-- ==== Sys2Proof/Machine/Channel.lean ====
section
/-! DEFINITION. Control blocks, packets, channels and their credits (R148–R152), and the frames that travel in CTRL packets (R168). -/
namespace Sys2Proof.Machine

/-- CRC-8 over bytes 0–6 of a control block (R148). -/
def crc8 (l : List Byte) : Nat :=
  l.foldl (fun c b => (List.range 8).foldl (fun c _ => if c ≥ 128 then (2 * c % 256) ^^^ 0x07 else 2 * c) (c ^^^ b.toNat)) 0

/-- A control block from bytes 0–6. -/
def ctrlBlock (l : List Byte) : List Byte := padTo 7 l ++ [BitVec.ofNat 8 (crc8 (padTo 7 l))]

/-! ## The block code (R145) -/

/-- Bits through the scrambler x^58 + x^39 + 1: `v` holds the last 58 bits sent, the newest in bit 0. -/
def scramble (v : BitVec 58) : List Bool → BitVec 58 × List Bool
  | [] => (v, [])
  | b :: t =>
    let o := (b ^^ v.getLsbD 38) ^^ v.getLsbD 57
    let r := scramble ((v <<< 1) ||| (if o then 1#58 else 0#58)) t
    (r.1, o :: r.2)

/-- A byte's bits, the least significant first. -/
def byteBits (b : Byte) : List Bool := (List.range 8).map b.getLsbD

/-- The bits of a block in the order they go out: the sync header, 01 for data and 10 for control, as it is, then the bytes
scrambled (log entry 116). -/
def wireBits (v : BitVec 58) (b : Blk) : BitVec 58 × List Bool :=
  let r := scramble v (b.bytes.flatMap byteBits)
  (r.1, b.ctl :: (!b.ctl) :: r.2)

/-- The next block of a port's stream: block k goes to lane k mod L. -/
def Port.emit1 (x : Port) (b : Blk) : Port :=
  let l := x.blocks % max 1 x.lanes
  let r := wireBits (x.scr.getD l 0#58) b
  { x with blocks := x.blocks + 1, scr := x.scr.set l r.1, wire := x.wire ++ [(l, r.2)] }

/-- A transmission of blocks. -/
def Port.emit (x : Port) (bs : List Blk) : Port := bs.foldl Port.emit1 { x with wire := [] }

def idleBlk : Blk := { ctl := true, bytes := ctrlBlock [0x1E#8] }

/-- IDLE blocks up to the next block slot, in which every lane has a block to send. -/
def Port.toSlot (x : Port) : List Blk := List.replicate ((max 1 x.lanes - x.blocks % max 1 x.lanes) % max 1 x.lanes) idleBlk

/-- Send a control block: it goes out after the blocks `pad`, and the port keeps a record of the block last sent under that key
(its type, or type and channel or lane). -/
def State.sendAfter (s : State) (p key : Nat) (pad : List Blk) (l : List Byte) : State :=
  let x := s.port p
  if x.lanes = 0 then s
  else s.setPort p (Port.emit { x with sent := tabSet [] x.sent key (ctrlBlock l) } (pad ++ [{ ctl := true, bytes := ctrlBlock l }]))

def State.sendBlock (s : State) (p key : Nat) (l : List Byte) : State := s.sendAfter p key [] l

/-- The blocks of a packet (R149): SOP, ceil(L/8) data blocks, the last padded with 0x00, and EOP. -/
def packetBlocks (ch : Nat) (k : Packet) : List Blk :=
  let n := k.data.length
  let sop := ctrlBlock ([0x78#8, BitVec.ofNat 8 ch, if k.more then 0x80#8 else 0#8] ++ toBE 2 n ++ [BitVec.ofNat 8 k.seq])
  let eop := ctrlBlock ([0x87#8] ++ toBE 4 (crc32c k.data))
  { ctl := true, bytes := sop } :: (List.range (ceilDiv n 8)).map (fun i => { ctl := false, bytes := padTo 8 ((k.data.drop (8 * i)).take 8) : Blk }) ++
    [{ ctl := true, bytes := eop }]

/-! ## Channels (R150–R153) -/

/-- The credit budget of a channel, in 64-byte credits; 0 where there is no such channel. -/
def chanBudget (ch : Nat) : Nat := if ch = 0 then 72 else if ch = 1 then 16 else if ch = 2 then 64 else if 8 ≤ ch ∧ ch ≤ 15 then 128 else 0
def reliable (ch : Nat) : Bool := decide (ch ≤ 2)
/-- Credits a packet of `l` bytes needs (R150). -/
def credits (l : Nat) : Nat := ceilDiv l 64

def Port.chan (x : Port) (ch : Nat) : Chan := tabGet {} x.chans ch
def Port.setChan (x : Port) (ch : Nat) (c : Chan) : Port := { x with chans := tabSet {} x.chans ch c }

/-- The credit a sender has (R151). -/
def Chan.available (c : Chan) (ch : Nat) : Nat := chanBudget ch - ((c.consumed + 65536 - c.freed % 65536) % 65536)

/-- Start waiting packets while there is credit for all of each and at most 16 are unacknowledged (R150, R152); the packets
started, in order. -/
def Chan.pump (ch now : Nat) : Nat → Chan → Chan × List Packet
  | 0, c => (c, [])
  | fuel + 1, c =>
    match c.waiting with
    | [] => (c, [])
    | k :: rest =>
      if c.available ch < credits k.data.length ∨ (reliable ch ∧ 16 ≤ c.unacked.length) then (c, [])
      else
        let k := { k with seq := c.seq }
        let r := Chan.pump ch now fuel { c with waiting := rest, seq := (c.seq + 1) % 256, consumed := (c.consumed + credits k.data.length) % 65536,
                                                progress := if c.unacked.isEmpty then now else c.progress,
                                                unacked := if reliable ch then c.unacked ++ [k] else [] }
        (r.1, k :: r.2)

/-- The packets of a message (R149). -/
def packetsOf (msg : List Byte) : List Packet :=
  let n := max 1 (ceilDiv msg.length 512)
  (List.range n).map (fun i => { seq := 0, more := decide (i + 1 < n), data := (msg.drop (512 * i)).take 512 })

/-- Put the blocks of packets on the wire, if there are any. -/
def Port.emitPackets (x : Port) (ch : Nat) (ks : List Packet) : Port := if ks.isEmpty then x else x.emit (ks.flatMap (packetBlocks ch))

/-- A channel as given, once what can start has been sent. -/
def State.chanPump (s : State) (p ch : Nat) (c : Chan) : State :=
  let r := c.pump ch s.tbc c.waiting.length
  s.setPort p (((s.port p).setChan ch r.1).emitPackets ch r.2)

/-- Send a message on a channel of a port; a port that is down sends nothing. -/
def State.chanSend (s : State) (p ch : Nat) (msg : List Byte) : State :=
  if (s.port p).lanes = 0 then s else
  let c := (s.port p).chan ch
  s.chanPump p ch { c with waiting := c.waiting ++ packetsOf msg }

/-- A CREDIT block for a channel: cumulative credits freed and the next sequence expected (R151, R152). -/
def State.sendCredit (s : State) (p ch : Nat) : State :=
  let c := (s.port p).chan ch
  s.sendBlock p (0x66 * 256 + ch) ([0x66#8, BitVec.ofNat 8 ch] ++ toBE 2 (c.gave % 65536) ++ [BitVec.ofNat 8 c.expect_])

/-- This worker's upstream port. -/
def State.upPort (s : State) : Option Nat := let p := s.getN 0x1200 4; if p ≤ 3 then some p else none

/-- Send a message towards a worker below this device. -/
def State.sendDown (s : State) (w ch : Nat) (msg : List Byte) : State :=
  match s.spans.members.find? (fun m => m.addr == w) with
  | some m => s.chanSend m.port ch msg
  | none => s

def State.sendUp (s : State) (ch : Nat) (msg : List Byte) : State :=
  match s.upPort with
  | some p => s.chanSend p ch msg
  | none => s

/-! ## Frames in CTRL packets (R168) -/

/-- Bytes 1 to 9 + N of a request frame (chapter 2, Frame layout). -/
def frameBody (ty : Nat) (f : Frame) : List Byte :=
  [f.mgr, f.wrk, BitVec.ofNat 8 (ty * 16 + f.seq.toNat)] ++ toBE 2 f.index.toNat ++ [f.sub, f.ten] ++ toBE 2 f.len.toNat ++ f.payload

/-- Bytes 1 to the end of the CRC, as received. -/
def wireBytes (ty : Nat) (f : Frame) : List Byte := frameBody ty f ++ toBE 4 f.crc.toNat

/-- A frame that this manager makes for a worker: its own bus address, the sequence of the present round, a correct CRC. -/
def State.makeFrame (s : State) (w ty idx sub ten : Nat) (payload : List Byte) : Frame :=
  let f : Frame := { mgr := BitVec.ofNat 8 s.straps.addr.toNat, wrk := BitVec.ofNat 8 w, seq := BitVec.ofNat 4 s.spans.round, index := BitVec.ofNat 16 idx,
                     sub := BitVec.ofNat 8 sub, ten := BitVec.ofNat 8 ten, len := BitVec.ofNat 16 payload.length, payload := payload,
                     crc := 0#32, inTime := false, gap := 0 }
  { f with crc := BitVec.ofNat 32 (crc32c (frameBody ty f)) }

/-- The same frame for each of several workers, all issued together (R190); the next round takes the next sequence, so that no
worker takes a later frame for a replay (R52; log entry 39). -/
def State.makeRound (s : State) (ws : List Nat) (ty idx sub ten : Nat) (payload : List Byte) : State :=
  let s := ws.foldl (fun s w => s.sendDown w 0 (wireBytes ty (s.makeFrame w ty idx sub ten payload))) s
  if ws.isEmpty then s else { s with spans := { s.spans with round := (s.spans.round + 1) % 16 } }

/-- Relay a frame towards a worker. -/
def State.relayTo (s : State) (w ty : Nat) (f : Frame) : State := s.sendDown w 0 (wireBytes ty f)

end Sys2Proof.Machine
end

________________________

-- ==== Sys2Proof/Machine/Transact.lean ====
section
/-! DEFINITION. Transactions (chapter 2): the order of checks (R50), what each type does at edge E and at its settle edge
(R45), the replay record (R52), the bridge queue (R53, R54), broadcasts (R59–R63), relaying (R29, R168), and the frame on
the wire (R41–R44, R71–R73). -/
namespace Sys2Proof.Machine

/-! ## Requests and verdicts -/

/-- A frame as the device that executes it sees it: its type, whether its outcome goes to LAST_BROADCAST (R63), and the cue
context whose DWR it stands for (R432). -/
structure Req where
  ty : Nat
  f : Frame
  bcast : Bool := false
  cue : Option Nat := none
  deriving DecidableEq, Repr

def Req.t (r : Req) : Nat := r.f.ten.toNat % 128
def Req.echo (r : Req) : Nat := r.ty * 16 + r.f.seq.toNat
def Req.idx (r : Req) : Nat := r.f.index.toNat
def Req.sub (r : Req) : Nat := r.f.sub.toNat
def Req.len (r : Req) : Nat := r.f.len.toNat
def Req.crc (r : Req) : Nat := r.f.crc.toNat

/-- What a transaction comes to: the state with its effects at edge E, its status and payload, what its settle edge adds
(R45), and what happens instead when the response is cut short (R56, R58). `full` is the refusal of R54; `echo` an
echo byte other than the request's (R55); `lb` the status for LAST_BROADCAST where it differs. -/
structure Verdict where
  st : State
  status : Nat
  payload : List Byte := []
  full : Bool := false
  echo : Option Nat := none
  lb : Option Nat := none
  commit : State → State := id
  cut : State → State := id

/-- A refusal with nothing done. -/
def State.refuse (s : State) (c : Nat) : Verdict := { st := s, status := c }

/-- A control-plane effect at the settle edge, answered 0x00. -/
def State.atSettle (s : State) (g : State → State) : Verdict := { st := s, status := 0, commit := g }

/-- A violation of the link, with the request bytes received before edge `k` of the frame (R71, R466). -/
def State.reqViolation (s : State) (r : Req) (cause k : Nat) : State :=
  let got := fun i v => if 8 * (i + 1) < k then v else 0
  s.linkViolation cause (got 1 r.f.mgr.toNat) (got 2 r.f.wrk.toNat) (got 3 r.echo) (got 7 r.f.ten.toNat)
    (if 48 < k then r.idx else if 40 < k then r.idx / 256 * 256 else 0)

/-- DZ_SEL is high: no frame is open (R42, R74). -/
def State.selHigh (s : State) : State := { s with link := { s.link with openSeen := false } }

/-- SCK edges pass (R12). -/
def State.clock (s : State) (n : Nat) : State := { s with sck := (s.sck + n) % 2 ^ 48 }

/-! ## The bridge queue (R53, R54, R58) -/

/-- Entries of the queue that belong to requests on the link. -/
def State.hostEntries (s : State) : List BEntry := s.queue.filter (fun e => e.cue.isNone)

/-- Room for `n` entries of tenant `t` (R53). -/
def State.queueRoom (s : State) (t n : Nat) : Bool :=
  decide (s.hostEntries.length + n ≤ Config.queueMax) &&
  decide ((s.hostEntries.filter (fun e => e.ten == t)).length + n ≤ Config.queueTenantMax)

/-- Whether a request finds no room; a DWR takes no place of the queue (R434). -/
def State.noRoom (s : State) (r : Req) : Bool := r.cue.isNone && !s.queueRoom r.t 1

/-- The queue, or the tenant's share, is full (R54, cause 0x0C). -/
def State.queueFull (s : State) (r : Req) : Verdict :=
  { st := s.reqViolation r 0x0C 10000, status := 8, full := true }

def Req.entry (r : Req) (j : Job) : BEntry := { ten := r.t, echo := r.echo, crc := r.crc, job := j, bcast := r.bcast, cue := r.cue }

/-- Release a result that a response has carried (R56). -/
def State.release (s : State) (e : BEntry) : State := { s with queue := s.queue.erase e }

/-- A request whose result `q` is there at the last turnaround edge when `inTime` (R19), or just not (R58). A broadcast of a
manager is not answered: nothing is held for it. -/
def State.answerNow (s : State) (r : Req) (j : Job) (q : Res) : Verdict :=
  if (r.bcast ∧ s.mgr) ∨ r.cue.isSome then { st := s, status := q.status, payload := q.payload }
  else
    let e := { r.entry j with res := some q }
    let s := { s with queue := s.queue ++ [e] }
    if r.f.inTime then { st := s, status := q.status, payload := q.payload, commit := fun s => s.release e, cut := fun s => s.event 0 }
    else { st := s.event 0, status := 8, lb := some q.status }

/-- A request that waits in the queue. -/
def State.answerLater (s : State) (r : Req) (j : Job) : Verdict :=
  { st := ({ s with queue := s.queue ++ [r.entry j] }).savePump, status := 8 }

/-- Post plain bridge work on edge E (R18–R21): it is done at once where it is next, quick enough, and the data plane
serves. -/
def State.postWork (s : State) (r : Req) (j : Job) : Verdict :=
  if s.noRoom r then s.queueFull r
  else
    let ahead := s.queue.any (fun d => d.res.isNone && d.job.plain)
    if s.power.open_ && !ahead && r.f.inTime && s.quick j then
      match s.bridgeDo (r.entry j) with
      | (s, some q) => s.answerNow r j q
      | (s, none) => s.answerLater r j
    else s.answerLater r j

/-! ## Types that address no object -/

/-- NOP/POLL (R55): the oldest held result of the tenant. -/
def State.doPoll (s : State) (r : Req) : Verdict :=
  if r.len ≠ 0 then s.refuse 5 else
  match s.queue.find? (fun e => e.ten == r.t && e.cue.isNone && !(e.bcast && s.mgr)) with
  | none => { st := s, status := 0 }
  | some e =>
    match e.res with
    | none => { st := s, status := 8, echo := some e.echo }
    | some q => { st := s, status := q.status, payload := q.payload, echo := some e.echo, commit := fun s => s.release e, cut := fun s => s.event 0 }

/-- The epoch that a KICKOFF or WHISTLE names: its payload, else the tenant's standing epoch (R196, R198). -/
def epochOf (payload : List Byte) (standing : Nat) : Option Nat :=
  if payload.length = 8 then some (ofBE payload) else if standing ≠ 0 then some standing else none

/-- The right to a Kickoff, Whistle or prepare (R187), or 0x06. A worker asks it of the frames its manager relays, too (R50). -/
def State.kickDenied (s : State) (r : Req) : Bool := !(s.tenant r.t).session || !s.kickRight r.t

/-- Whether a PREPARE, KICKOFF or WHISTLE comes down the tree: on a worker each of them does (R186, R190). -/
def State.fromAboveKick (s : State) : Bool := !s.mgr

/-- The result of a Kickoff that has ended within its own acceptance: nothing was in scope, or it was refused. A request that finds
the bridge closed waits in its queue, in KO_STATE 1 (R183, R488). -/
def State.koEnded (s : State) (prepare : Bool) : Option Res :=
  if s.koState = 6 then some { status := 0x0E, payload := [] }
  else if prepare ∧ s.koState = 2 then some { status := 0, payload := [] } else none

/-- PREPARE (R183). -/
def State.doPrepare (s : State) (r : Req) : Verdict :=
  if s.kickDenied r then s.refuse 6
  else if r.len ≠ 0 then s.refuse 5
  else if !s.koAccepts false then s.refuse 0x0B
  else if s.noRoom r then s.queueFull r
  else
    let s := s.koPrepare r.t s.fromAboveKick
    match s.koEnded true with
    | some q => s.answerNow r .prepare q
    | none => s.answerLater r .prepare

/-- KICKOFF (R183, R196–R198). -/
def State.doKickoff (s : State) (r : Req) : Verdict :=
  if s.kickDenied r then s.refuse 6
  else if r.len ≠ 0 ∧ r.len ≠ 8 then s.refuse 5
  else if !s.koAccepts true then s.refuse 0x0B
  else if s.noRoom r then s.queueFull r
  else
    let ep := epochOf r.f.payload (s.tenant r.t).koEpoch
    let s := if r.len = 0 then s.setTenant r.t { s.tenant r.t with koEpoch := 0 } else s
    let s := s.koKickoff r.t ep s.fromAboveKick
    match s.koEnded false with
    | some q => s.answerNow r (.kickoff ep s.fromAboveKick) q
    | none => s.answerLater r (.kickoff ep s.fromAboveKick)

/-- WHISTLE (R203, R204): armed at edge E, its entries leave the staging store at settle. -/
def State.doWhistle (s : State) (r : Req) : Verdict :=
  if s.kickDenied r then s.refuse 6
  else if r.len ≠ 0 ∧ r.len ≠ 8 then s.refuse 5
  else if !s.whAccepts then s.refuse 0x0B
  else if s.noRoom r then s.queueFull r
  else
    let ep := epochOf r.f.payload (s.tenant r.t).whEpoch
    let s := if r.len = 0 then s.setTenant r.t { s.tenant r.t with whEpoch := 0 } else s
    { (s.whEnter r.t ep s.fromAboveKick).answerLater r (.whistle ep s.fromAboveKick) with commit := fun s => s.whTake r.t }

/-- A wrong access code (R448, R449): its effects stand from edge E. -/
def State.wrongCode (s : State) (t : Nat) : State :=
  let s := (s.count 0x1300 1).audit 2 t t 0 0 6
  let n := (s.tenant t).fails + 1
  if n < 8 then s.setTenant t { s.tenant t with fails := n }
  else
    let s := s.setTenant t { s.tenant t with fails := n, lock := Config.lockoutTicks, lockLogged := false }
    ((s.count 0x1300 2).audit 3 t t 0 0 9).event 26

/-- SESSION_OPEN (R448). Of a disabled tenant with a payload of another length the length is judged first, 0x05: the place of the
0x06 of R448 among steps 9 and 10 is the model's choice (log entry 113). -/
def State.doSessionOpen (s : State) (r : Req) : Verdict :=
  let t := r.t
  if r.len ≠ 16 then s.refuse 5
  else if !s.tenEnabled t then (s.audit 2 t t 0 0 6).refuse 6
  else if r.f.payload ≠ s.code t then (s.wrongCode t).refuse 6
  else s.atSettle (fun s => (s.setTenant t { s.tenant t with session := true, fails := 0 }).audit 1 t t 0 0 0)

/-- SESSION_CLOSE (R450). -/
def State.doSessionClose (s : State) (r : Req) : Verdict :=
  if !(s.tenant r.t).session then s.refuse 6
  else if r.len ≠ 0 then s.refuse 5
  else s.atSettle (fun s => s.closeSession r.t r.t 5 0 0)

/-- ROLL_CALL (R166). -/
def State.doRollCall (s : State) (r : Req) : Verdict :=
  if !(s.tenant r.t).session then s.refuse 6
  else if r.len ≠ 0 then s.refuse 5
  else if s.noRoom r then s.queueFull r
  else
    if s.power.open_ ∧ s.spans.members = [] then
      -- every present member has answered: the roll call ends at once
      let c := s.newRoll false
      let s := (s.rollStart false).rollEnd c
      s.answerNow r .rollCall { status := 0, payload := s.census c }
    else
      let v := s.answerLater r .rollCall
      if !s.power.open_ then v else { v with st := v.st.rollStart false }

________________________

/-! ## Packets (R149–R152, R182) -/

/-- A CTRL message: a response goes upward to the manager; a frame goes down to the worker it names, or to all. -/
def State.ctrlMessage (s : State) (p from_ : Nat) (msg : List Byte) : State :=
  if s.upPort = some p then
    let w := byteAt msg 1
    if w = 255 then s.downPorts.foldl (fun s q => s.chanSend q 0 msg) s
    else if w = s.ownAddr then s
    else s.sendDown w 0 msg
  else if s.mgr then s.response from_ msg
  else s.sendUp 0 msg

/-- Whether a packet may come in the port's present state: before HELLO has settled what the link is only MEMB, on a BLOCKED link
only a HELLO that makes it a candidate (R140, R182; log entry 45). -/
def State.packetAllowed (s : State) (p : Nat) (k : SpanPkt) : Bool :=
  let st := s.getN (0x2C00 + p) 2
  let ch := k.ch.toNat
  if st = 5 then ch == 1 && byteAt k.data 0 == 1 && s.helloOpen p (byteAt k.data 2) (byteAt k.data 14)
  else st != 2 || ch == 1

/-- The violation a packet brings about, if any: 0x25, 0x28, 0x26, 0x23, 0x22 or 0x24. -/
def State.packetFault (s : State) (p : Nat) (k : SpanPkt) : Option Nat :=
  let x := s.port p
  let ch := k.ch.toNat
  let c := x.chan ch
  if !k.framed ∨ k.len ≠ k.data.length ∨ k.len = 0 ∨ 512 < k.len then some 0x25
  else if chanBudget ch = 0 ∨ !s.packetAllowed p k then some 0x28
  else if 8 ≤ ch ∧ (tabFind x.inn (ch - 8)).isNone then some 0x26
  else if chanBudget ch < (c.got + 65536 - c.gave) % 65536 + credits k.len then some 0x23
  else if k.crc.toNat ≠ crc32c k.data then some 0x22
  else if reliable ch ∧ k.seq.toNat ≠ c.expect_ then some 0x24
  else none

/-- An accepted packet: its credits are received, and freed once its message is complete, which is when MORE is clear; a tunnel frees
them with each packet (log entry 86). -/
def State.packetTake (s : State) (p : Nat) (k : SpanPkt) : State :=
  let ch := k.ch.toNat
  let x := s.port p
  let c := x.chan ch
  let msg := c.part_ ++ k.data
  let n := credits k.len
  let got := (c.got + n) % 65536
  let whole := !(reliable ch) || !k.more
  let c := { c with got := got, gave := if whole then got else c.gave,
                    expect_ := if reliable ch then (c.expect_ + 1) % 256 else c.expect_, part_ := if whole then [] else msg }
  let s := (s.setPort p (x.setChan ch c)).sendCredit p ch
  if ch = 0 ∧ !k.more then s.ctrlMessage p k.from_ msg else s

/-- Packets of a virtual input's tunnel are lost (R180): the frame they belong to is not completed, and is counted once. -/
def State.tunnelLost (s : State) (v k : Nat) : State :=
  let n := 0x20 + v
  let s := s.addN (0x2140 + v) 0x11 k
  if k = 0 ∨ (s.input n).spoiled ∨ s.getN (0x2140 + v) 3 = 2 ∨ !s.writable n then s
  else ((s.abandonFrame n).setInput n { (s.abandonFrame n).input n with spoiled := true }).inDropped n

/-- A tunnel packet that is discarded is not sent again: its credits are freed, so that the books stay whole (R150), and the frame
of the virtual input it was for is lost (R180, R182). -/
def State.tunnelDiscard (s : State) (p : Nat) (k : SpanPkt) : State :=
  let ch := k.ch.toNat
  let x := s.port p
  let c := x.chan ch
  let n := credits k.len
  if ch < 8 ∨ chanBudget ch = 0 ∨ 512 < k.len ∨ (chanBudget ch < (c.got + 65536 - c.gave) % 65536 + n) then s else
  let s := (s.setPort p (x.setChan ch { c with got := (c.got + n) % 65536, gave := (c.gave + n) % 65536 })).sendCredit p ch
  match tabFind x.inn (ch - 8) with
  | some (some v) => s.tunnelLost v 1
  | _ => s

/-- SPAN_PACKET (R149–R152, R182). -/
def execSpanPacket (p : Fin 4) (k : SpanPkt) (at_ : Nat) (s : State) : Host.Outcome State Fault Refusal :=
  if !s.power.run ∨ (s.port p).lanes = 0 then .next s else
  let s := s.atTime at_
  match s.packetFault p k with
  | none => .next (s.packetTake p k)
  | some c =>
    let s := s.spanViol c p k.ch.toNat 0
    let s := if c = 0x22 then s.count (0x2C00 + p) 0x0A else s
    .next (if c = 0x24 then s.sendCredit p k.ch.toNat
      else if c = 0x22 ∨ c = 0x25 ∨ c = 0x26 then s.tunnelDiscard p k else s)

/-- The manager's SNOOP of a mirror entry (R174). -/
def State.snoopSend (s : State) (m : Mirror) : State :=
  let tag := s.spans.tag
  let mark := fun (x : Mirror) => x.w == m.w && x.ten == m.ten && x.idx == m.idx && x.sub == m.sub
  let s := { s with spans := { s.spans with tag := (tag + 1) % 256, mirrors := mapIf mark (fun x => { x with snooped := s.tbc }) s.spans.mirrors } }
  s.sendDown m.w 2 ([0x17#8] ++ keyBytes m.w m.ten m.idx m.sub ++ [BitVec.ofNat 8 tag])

________________________

**Task directions**
Would you copy, unchanged, the stretch of the records above that begins at the line containing "def wireBytes (ty" and ends at the line containing "let f : Frame", and only that?

**Response**
def wireBytes (ty : Nat) (f : Frame) : List Byte := frameBody ty f ++ toBE 4 f.crc.toNat

/-- A frame that this manager makes for a worker: its own bus address, the sequence of the present round, a correct CRC. -/
def State.makeFrame (s : State) (w ty idx sub ten : Nat) (payload : List Byte) : Frame :=
  let f : Frame := { mgr := BitVec.ofNat 8 s.straps.addr.toNat, wrk := BitVec.ofNat 8 w, seq := BitVec.ofNat 4 s.spans.round, index := BitVec.ofNat 16 idx,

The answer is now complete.